**LISTED ENTRIES:**
- Opening Delimiter -
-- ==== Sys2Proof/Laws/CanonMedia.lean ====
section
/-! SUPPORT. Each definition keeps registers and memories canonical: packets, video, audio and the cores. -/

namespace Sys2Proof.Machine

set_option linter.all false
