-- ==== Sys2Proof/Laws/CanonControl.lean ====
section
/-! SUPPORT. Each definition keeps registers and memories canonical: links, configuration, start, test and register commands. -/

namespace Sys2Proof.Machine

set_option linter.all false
- Closing Delimiter -
**EXERCISE REQUIREMENTS:** Each record above must be given again exactly.

**YOUR RESPONSE:**
-- ==== Sys2Proof/Laws/CanonMedia.lean ====
section
/-! SUPPORT. Each definition keeps registers and memories canonical: packets, video, audio and the cores. -/

namespace Sys2Proof.Machine

set_option linter.all false
-- ==== Sys2Proof/Laws/CanonControl.lean ====
section
/-! SUPPORT. Each definition keeps registers and memories canonical: links, configuration, start, test and register commands. -/

namespace Sys2Proof.Machine

set_option linter.all false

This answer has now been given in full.